» WORK TO COMPLETE: From the line with "theorem SameChromaInputs.chromaPlane (h" to the line with "t.doPredChroma.mem.cells sp = s.doPredChroma.mem.cells", retype every line exactly, including those two, and leave out the rest of the data below.

··· THE RECORDS

/-- A pixel of the macroblock inside its plane after PRED_CHROMA (R206, R207). -/
theorem read_doPredChroma_pixel (h : ChromaShare p top left base) (hm : s.mem.wf) {r c : Nat} (hr : r < 8) (hc : c < 8)
    (hx : 8 * s.curmb.mbx.toNat + c < s.planeWidth p) (hy : 8 * s.curmb.mby.toNat + r < s.planeHeight p) :
    s.doPredChroma.mem.read p.space (s.pixelIndex p (8 * s.curmb.mbx.toNat + c) (8 * s.curmb.mby.toNat + r)) =
      (s.chromaScratch top left base).at (1 + r) (1 + c) := by
  obtain ⟨-, ne_left, ne_top⟩ := h.distinct
  rw [read_doPredChroma h (.inr (.inr rfl))]
  exact (read_writeBack_plane hm ne_left ne_top).1 r c hr hc hx hy

/-! #### What a prediction reads -/

/-- `t` agrees with `s` in everything PRED_LUMA computes its pixels from: no plane is among it (R208). -/
structure SameLumaInputs (s t : State) : Prop where
  frame : t.frame = s.frame
  curmb : t.curmb = s.curmb
  bpred : t.bpred = s.bpred
  coef : t.coef = s.coef
  leftY : t.mem.cells .leftY = s.mem.cells .leftY
  topY : t.mem.cells .topY = s.mem.cells .topY

/-- `t` agrees with `s` in everything PRED_CHROMA computes its pixels from: no plane is among it (R208). -/
structure SameChromaInputs (s t : State) : Prop where
  frame : t.frame = s.frame
  curmb : t.curmb = s.curmb
  coef : t.coef = s.coef
  leftU : t.mem.cells .leftU = s.mem.cells .leftU
  topU : t.mem.cells .topU = s.mem.cells .topU
  leftV : t.mem.cells .leftV = s.mem.cells .leftV
  topV : t.mem.cells .topV = s.mem.cells .topV

theorem SameLumaInputs.lumaScratch (h : SameLumaInputs s t) : t.lumaScratch = s.lumaScratch :=
  lumaScratch_congr h.frame h.curmb h.bpred h.coef h.leftY h.topY

theorem SameChromaInputs.chromaScratch (h : SameChromaInputs s t) (hshare : ChromaShare p top left base) :
    t.chromaScratch top left base = s.chromaScratch top left base := by
  rcases hshare with ⟨-, rfl, rfl, -⟩ | ⟨-, rfl, rfl, -⟩
  · exact chromaScratch_congr h.curmb h.coef h.leftU h.topU
  · exact chromaScratch_congr h.curmb h.coef h.leftV h.topV

theorem SameChromaInputs.chromaPlane (h : SameChromaInputs s t) (hshare : ChromaShare p top left base) (m : Memory) :
    chromaPlane t p top left base m = chromaPlane s p top left base m := by
  rw [Machine.chromaPlane, h.chromaScratch hshare, h.curmb, writeBack_congr h.frame, Machine.chromaPlane]

/-- What a space holds after PRED_LUMA depends on what it held before and on the inputs of the prediction. -/
theorem SameLumaInputs.cells_doPredLuma (h : SameLumaInputs s t) (hm : t.mem.cells sp = s.mem.cells sp) :
    t.doPredLuma.mem.cells sp = s.doPredLuma.mem.cells sp := by
  rw [doPredLuma_mem, doPredLuma_mem, h.lumaScratch, h.curmb, writeBack_congr h.frame]
  exact cells_writeBack_congr (by decide) (by decide) (by decide) hm

/-- What a space holds after PRED_CHROMA depends on what it held before and on the inputs of the prediction. -/
theorem SameChromaInputs.cells_doPredChroma (h : SameChromaInputs s t) (hm : t.mem.cells sp = s.mem.cells sp) :
    t.doPredChroma.mem.cells sp = s.doPredChroma.mem.cells sp := by
  rw [doPredChroma_mem, doPredChroma_mem, h.chromaPlane (.inl ⟨rfl, rfl, rfl, rfl⟩), h.chromaPlane (.inr ⟨rfl, rfl, rfl, rfl⟩)]
  exact cells_writeBack_congr (by decide) (by decide) (by decide) (cells_writeBack_congr (by decide) (by decide) (by decide) hm)

/-- PRED_CHROMA writes nothing that PRED_LUMA reads (R205). -/
theorem sameLumaInputs_doPredChroma : SameLumaInputs s s.doPredChroma :=
  ⟨rfl, rfl, rfl, rfl, cells_doPredChroma_luma (by simp), cells_doPredChroma_luma (by simp)⟩

/-- PRED_LUMA writes nothing that PRED_CHROMA reads (R205). -/
theorem sameChromaInputs_doPredLuma : SameChromaInputs s s.doPredLuma := by
  refine ⟨rfl, rfl, rfl, ?_, ?_, ?_, ?_⟩ <;> exact cells_doPredLuma_other (by decide) (by decide) (by decide)

/-- The effects of the two predictions commute, space by space: each leaves the other's spaces alone and computes the same pixels before
the other or after it (R205). -/
theorem doPredLuma_doPredChroma_comm : s.doPredChroma.doPredLuma = s.doPredLuma.doPredChroma := by
  have mem : s.doPredChroma.doPredLuma.mem = s.doPredLuma.doPredChroma.mem := memory_ext fun sp => by
    by_cases luma : sp = .y ∨ sp = .topY ∨ sp = .leftY
    · rw [cells_doPredChroma_luma luma]
      exact sameLumaInputs_doPredChroma.cells_doPredLuma (cells_doPredChroma_luma luma)
    · simp only [not_or] at luma
      obtain ⟨hp, ht, hl⟩ := luma
      rw [cells_doPredLuma_other hl ht hp]
      exact (sameChromaInputs_doPredLuma.cells_doPredChroma (cells_doPredLuma_other hl ht hp)).symm
  simp only [State.doPredLuma, State.doPredChroma] at mem ⊢
  rw [mem]

/-- `m'` agrees with `m` but for the planes. -/
def SameBorders (m m' : Memory) : Prop := ∀ sp, sp ≠ .y → sp ≠ .u → sp ≠ .v → m'.cells sp = m.cells sp

theorem sameBorders_planes (m : Memory) (ly lu lv : List Host.Cell) : SameBorders m { m with y := ly, u := lu, v := lv } := by
  intro sp hy hu hv
  cases sp with
  | y => exact absurd rfl hy
  | u => exact absurd rfl hu
  | v => exact absurd rfl hv
  | _ => rfl

theorem SameBorders.eq_planes {m m' : Memory} (h : SameBorders m m') : m' = { m with y := m'.y, u := m'.u, v := m'.v } := by
  refine memory_ext fun sp => ?_
  cases sp with
  | y | u | v => rfl
  | _ => exact h _ (by simp) (by simp) (by simp)

variable {m : Memory}

theorem SameBorders.lumaInputs (h : SameBorders s.mem m) : SameLumaInputs s (s.withMem m) :=
  ⟨rfl, rfl, rfl, rfl, h .leftY (by simp) (by simp) (by simp), h .topY (by simp) (by simp) (by simp)⟩

theorem SameBorders.chromaInputs (h : SameBorders s.mem m) : SameChromaInputs s (s.withMem m) := by
  refine ⟨rfl, rfl, rfl, ?_, ?_, ?_, ?_⟩ <;> exact h _ (by simp) (by simp) (by simp)

/-- The borders after PRED_LUMA do not depend on the planes before it (R208). -/
theorem SameBorders.doPredLuma (h : SameBorders s.mem m) : SameBorders s.doPredLuma.mem (s.withMem m).doPredLuma.mem :=
  fun sp hy hu hv => h.lumaInputs.cells_doPredLuma (h sp hy hu hv)

/-- The borders after PRED_CHROMA do not depend on the planes before it (R208). -/
theorem SameBorders.doPredChroma (h : SameBorders s.mem m) : SameBorders s.doPredChroma.mem (s.withMem m).doPredChroma.mem :=
  fun sp hy hu hv => h.chromaInputs.cells_doPredChroma (h sp hy hu hv)

/-- Nor do the pixels PRED_LUMA writes (R208). -/
theorem SameBorders.read_doPredLuma_pixel (h : SameBorders s.mem m) (hm : s.mem.wf) (hm' : m.wf) {r c : Nat} (hr : r < 16) (hc : c < 16)
    (hx : 16 * s.curmb.mbx.toNat + c < s.width) (hy : 16 * s.curmb.mby.toNat + r < s.height) :
    (s.withMem m).doPredLuma.mem.read .y (s.pixelIndex .y (16 * s.curmb.mbx.toNat + c) (16 * s.curmb.mby.toNat + r)) =
      s.doPredLuma.mem.read .y (s.pixelIndex .y (16 * s.curmb.mbx.toNat + c) (16 * s.curmb.mby.toNat + r)) := by
  rw [Machine.read_doPredLuma_pixel hm hr hc hx hy, ← h.lumaInputs.lumaScratch]
  exact Machine.read_doPredLuma_pixel (s := s.withMem m) hm' hr hc hx hy

/-- Nor do the pixels PRED_CHROMA writes (R208). -/
theorem SameBorders.read_doPredChroma_pixel (h : SameBorders s.mem m) (share : ChromaShare p top left base) (hm : s.mem.wf) (hm' : m.wf)
    {r c : Nat} (hr : r < 8) (hc : c < 8) (hx : 8 * s.curmb.mbx.toNat + c < s.planeWidth p)
    (hy : 8 * s.curmb.mby.toNat + r < s.planeHeight p) :
    (s.withMem m).doPredChroma.mem.read p.space (s.pixelIndex p (8 * s.curmb.mbx.toNat + c) (8 * s.curmb.mby.toNat + r)) =
      s.doPredChroma.mem.read p.space (s.pixelIndex p (8 * s.curmb.mbx.toNat + c) (8 * s.curmb.mby.toNat + r)) := by
  rw [Machine.read_doPredChroma_pixel share hm hr hc hx hy, ← h.chromaInputs.chromaScratch share]
  exact Machine.read_doPredChroma_pixel (s := s.withMem m) share hm' hr hc hx hy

······

» SOLUTION TO THIS EXERCISE:
theorem SameChromaInputs.chromaPlane (h : SameChromaInputs s t) (hshare : ChromaShare p top left base) (m : Memory) :
    chromaPlane t p top left base m = chromaPlane s p top left base m := by
  rw [Machine.chromaPlane, h.chromaScratch hshare, h.curmb, writeBack_congr h.frame, Machine.chromaPlane]

/-- What a space holds after PRED_LUMA depends on what it held before and on the inputs of the prediction. -/
theorem SameLumaInputs.cells_doPredLuma (h : SameLumaInputs s t) (hm : t.mem.cells sp = s.mem.cells sp) :
    t.doPredLuma.mem.cells sp = s.doPredLuma.mem.cells sp := by
  rw [doPredLuma_mem, doPredLuma_mem, h.lumaScratch, h.curmb, writeBack_congr h.frame]
  exact cells_writeBack_congr (by decide) (by decide) (by decide) hm

/-- What a space holds after PRED_CHROMA depends on what it held before and on the inputs of the prediction. -/
theorem SameChromaInputs.cells_doPredChroma (h : SameChromaInputs s t) (hm : t.mem.cells sp = s.mem.cells sp) :
    t.doPredChroma.mem.cells sp = s.doPredChroma.mem.cells sp := by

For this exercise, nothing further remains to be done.